From the data, return each line holding the word "declared".

[Saved data entries]
------------------------------------------------------------------------
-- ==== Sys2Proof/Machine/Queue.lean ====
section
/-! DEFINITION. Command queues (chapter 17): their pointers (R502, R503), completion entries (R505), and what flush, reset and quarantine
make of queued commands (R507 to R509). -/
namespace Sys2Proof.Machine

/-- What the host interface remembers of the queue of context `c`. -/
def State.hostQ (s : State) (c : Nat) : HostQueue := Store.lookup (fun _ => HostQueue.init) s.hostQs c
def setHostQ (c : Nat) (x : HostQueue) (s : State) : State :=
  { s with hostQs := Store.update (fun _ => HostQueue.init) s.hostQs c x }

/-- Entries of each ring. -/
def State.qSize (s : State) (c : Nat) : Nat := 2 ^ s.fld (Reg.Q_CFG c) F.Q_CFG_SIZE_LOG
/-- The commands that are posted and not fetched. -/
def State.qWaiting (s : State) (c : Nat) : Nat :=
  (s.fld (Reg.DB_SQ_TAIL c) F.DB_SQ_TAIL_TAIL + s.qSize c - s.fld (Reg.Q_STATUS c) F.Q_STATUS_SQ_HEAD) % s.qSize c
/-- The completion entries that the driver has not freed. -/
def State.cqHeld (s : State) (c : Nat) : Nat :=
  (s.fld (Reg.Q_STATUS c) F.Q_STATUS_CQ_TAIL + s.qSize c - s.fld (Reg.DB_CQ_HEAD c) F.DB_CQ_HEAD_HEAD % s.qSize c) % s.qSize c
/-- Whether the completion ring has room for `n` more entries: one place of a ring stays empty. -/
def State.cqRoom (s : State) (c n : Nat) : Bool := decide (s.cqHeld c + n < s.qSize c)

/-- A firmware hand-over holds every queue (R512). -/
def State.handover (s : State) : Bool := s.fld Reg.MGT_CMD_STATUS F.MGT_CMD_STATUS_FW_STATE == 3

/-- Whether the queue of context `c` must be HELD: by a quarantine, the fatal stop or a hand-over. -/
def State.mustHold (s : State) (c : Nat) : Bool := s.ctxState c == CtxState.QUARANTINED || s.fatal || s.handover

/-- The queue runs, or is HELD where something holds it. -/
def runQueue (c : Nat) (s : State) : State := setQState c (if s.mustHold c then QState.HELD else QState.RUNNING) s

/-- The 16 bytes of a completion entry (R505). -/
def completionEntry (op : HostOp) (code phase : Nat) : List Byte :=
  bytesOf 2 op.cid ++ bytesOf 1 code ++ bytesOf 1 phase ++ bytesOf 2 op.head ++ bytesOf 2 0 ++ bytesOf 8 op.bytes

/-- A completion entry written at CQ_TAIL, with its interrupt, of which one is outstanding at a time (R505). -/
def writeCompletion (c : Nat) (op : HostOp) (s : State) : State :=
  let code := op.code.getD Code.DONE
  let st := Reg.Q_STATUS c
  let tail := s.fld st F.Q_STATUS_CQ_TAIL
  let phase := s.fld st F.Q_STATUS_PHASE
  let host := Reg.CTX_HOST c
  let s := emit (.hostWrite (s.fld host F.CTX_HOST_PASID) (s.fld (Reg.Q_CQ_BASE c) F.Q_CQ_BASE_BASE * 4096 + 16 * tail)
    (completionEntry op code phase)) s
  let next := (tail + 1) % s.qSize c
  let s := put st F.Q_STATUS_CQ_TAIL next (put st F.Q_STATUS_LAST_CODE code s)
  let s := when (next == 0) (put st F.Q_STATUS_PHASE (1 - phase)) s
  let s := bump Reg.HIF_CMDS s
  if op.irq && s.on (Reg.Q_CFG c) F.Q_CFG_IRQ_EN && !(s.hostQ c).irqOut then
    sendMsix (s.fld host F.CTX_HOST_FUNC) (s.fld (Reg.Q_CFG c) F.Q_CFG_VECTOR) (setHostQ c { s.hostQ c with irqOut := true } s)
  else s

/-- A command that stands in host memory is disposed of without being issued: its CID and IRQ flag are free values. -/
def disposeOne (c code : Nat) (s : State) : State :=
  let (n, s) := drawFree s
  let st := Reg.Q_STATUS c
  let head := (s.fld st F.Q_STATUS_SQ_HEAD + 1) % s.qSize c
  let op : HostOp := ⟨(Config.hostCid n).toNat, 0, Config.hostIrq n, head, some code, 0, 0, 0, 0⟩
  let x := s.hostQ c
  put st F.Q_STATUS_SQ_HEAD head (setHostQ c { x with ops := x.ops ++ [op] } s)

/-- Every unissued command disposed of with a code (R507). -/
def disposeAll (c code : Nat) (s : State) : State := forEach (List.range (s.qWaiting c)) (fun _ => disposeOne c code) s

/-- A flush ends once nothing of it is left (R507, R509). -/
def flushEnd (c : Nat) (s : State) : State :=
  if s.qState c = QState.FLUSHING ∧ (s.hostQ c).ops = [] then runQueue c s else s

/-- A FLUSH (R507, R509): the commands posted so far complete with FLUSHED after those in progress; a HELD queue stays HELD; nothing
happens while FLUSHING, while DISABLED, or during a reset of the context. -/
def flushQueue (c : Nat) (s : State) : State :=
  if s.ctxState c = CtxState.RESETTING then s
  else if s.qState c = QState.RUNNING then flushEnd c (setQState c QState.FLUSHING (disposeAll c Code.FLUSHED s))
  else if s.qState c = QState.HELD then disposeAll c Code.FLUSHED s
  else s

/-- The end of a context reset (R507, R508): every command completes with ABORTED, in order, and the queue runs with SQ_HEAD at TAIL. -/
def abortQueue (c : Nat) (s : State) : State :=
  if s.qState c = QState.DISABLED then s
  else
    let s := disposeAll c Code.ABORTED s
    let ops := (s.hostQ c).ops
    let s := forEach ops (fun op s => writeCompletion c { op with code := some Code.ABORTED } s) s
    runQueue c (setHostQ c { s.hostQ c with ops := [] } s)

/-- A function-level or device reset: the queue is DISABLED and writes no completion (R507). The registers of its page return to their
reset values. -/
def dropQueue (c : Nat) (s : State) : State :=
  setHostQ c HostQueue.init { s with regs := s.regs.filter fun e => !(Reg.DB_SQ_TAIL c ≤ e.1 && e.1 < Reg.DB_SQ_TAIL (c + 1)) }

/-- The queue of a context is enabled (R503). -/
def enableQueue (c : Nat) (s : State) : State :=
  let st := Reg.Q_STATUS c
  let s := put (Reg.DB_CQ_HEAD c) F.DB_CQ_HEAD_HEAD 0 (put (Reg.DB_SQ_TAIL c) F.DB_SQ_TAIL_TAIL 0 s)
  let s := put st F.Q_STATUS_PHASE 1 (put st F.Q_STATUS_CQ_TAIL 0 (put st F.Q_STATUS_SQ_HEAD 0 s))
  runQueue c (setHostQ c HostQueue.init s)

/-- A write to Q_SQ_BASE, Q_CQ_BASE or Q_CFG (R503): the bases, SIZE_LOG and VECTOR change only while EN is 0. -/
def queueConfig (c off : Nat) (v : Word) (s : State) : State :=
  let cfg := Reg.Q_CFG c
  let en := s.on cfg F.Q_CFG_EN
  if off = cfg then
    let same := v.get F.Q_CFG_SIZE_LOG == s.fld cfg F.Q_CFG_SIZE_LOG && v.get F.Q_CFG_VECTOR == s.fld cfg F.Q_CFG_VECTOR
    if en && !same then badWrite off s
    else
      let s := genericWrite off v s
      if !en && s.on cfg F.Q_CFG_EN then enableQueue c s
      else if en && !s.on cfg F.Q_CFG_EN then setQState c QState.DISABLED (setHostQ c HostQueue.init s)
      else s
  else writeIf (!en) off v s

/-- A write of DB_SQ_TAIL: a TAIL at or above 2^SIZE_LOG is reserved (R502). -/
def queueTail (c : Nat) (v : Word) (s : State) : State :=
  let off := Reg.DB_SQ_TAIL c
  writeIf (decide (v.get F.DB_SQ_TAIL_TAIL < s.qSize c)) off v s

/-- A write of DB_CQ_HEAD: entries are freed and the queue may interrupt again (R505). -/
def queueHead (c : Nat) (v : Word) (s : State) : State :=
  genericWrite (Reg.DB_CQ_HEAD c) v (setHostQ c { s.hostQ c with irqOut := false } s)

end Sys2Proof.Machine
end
------------------------------------------------------------------------
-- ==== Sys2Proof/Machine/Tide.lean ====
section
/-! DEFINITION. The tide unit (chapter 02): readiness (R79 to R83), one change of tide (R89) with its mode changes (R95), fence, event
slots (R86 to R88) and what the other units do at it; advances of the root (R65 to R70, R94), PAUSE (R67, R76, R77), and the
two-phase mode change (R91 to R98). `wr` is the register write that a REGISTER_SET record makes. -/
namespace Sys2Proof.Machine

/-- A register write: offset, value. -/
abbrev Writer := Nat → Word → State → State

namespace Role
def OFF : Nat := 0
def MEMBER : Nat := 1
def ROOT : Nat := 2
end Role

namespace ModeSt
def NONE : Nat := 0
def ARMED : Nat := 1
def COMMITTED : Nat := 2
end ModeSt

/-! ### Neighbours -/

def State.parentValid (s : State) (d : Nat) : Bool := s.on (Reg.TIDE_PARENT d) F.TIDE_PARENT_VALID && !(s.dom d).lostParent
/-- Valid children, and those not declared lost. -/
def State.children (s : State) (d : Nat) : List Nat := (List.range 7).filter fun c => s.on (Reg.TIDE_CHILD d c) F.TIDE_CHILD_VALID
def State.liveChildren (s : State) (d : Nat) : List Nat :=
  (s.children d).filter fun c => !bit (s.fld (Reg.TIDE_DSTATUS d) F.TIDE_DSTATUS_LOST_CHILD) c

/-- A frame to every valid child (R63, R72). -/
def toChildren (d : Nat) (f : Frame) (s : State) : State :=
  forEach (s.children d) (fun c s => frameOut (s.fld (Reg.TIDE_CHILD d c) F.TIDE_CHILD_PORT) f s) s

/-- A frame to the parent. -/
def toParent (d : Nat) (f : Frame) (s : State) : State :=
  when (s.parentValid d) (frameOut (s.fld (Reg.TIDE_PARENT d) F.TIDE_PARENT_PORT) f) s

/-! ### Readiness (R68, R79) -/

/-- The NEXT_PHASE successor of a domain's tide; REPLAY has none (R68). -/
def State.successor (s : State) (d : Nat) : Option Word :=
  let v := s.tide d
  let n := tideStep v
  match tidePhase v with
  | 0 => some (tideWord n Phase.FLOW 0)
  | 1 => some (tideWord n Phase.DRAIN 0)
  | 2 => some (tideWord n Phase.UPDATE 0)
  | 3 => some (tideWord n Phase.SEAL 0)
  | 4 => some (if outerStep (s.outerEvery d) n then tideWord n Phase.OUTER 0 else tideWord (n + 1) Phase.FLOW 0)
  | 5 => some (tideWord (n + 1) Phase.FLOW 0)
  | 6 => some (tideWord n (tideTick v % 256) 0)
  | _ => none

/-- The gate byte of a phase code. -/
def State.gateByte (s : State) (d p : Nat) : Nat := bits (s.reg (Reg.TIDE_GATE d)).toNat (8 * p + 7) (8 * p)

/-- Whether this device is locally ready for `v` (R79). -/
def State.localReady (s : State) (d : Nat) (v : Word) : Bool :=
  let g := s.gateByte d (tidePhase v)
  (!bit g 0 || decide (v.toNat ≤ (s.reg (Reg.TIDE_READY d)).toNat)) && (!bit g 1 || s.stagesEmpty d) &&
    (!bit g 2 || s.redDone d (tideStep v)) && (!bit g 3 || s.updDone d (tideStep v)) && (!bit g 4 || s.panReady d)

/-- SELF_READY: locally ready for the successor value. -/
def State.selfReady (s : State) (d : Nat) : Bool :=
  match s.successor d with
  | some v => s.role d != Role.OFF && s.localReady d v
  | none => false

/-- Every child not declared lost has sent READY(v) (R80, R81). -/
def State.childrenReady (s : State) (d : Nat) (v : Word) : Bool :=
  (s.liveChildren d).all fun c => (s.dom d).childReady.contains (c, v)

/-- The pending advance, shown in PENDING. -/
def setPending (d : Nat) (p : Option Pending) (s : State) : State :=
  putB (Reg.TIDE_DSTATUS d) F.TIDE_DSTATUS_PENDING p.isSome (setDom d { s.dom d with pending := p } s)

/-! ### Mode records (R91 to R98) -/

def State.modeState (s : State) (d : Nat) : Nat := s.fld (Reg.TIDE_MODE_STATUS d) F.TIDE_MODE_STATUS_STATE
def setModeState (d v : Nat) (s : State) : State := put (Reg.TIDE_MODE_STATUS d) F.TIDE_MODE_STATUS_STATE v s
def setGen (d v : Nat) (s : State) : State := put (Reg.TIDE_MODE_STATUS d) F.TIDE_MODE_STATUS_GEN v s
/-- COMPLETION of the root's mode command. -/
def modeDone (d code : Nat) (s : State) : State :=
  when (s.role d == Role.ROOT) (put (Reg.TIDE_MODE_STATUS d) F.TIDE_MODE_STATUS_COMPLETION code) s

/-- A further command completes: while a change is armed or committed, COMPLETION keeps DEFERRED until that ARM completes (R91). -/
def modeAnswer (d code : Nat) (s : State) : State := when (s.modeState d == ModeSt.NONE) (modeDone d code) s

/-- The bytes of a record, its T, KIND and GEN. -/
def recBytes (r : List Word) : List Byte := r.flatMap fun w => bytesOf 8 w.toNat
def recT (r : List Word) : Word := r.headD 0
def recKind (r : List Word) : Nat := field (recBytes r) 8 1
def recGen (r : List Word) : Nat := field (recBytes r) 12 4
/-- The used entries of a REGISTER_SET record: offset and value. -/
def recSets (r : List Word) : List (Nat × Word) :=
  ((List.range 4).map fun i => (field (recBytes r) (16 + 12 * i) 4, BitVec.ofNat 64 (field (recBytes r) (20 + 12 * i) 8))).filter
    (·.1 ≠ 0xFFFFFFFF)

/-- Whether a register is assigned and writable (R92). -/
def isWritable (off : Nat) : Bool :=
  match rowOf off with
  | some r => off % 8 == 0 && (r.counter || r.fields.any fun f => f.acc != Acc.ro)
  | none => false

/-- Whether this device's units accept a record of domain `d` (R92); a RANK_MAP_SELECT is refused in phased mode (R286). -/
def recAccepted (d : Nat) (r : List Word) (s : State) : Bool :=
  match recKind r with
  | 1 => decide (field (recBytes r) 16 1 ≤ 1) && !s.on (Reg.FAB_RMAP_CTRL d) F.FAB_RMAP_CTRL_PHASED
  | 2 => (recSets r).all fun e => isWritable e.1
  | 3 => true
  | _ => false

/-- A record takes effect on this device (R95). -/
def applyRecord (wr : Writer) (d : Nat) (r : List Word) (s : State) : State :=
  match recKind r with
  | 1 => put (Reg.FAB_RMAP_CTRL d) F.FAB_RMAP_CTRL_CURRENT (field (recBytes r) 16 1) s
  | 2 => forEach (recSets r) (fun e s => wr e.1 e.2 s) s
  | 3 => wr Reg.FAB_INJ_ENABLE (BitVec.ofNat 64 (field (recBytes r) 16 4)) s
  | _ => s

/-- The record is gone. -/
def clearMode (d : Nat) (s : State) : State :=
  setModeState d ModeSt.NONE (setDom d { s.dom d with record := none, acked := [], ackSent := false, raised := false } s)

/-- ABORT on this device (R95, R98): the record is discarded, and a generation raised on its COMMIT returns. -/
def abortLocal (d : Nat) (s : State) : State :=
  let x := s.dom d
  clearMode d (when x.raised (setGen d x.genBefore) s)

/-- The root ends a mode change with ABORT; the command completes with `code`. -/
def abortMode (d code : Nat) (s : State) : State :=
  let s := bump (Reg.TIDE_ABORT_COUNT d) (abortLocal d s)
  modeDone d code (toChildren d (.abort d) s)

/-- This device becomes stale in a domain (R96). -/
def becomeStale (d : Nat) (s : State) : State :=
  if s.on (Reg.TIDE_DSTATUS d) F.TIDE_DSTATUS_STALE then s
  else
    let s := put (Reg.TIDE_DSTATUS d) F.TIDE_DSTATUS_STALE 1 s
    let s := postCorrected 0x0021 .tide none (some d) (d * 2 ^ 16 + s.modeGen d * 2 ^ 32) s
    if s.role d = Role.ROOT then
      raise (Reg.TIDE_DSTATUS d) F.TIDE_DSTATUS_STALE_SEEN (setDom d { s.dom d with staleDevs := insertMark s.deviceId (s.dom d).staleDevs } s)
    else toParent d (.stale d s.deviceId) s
------------------------------------------------------------------------
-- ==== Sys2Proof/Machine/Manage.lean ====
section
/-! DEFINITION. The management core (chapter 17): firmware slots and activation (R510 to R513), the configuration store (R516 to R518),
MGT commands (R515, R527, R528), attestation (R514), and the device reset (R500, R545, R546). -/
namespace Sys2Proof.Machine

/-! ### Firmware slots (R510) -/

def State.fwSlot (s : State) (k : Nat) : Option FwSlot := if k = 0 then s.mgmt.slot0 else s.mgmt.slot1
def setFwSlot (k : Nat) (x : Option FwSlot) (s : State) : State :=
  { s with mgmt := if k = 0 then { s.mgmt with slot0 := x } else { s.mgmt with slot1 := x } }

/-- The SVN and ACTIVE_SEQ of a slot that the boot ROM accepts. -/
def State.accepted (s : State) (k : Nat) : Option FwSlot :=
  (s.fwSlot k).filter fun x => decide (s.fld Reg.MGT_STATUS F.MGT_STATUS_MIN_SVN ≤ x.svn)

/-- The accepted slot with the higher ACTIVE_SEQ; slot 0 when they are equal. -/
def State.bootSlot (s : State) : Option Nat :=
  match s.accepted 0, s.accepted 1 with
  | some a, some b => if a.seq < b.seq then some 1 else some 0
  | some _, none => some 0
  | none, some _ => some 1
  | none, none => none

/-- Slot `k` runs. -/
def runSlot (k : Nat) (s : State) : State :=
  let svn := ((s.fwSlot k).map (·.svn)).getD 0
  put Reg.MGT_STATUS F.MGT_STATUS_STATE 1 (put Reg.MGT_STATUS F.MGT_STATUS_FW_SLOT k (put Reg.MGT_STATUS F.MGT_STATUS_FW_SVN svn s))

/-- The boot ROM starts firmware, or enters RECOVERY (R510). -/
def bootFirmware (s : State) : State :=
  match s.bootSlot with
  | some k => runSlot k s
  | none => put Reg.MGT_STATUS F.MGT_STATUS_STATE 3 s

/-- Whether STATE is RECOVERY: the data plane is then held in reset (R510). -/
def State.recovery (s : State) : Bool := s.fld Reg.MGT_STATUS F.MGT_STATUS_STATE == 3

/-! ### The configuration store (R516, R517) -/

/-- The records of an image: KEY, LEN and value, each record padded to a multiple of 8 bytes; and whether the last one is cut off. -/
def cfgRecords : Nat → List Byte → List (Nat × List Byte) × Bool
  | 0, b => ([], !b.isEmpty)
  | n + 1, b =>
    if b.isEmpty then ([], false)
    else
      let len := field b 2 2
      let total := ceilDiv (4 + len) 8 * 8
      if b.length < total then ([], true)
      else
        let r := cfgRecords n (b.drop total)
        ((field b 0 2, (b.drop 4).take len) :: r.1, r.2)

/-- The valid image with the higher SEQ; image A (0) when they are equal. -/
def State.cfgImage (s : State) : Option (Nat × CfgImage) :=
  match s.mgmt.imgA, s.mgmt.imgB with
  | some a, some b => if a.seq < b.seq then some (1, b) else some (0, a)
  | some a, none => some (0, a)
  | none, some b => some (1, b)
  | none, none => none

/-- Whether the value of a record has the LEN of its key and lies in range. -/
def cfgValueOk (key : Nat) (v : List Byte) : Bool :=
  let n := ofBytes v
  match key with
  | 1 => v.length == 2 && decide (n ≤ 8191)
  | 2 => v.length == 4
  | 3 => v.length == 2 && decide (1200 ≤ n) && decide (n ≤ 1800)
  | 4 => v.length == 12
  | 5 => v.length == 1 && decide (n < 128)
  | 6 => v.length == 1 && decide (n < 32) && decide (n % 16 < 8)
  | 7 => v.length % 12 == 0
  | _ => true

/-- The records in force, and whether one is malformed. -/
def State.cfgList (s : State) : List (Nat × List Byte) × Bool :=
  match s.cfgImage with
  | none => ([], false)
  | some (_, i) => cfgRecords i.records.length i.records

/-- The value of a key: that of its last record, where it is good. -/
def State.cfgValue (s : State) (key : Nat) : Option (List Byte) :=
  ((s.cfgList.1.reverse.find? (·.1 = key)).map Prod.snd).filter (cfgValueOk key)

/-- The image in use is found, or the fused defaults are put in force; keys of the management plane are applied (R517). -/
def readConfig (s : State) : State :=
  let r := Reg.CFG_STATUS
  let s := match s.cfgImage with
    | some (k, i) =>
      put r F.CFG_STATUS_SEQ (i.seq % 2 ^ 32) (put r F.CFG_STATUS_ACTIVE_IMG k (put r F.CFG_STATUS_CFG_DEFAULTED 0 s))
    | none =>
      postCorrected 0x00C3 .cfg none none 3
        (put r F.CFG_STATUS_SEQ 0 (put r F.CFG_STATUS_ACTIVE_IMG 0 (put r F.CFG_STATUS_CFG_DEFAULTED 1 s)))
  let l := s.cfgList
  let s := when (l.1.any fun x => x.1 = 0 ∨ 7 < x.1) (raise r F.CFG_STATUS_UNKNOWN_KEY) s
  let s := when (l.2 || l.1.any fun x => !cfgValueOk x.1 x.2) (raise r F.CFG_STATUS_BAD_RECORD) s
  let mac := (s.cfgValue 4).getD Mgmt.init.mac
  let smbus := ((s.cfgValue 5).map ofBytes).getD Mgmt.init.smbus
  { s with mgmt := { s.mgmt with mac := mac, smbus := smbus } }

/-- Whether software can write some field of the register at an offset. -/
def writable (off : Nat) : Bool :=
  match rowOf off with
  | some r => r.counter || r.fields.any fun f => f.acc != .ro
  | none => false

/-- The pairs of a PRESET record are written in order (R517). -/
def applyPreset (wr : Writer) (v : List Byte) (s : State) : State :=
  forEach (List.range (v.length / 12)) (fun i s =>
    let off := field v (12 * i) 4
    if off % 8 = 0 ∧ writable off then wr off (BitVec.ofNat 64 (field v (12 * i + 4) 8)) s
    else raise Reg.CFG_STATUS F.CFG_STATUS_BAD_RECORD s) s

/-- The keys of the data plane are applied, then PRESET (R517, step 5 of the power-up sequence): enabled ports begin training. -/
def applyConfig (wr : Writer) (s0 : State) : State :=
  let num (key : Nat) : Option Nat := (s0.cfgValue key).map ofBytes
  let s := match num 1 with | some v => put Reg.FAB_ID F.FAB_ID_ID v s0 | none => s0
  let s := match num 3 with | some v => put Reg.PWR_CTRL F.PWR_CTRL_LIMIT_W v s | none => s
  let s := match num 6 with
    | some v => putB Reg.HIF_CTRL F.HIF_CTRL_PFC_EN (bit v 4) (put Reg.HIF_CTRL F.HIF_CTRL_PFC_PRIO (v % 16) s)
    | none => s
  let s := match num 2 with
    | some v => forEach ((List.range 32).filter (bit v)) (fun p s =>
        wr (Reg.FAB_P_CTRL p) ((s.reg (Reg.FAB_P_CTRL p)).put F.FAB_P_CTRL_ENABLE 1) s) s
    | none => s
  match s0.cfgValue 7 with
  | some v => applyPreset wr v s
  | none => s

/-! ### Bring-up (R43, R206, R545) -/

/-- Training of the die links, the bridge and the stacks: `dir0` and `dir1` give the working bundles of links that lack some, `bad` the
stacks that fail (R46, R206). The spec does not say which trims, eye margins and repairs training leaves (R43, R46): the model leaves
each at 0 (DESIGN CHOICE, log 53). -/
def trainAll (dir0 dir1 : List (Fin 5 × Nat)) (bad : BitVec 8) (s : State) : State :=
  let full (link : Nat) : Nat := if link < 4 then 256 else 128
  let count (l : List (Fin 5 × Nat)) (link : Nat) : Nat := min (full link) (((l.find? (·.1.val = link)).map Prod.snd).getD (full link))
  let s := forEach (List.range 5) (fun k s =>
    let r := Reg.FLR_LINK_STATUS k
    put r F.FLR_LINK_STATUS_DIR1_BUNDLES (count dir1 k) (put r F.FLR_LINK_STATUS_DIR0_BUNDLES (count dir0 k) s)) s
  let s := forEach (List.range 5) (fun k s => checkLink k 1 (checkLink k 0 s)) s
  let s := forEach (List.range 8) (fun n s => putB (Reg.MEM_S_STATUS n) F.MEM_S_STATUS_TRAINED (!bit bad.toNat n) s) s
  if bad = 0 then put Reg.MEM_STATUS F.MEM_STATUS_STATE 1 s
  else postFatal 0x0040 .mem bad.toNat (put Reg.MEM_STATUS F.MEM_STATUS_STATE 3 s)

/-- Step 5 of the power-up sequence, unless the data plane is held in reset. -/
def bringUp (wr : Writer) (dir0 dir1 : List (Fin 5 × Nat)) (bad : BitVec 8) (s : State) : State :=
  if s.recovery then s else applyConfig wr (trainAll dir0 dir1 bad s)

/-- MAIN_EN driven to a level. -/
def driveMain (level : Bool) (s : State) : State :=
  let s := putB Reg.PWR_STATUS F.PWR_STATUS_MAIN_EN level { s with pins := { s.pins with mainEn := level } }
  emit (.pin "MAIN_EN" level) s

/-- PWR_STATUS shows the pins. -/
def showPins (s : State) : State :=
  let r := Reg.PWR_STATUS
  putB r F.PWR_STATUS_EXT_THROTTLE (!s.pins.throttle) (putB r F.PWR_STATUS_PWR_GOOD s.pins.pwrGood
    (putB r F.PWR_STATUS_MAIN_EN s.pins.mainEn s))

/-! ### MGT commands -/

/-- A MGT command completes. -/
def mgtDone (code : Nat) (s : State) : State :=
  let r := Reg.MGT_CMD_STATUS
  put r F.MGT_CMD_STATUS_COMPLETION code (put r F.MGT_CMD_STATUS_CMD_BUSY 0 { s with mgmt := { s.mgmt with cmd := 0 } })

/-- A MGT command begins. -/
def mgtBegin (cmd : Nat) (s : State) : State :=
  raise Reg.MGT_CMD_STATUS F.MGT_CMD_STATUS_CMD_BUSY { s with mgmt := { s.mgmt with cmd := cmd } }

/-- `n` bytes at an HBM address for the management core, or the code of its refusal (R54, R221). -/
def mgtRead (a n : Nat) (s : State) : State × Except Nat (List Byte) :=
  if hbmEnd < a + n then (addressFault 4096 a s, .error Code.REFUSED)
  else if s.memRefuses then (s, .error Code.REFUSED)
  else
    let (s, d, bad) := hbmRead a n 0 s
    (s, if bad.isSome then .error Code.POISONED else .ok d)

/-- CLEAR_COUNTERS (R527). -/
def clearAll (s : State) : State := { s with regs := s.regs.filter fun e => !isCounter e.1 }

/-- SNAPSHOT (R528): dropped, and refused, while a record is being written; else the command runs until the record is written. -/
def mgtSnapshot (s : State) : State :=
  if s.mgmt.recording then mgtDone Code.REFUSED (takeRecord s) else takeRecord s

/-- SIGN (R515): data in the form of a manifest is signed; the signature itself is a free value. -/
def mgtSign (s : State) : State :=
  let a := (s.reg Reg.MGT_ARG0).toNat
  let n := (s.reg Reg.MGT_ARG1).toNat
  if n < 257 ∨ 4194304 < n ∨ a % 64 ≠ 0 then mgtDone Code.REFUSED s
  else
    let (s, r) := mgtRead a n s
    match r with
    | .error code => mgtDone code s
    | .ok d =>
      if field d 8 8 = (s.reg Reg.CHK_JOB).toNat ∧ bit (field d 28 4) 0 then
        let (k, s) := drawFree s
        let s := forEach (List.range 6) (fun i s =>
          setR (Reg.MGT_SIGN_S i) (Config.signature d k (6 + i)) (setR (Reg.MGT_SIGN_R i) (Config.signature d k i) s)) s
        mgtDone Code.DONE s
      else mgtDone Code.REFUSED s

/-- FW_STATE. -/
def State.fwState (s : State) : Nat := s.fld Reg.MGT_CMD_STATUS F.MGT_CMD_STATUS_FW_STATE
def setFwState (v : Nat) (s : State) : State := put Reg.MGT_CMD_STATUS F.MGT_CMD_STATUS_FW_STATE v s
------------------------------------------------------------------------
- Answer space:
/-- Valid children, and those not declared lost. -/
/-- Every child not declared lost has sent READY(v) (R80, R81). -/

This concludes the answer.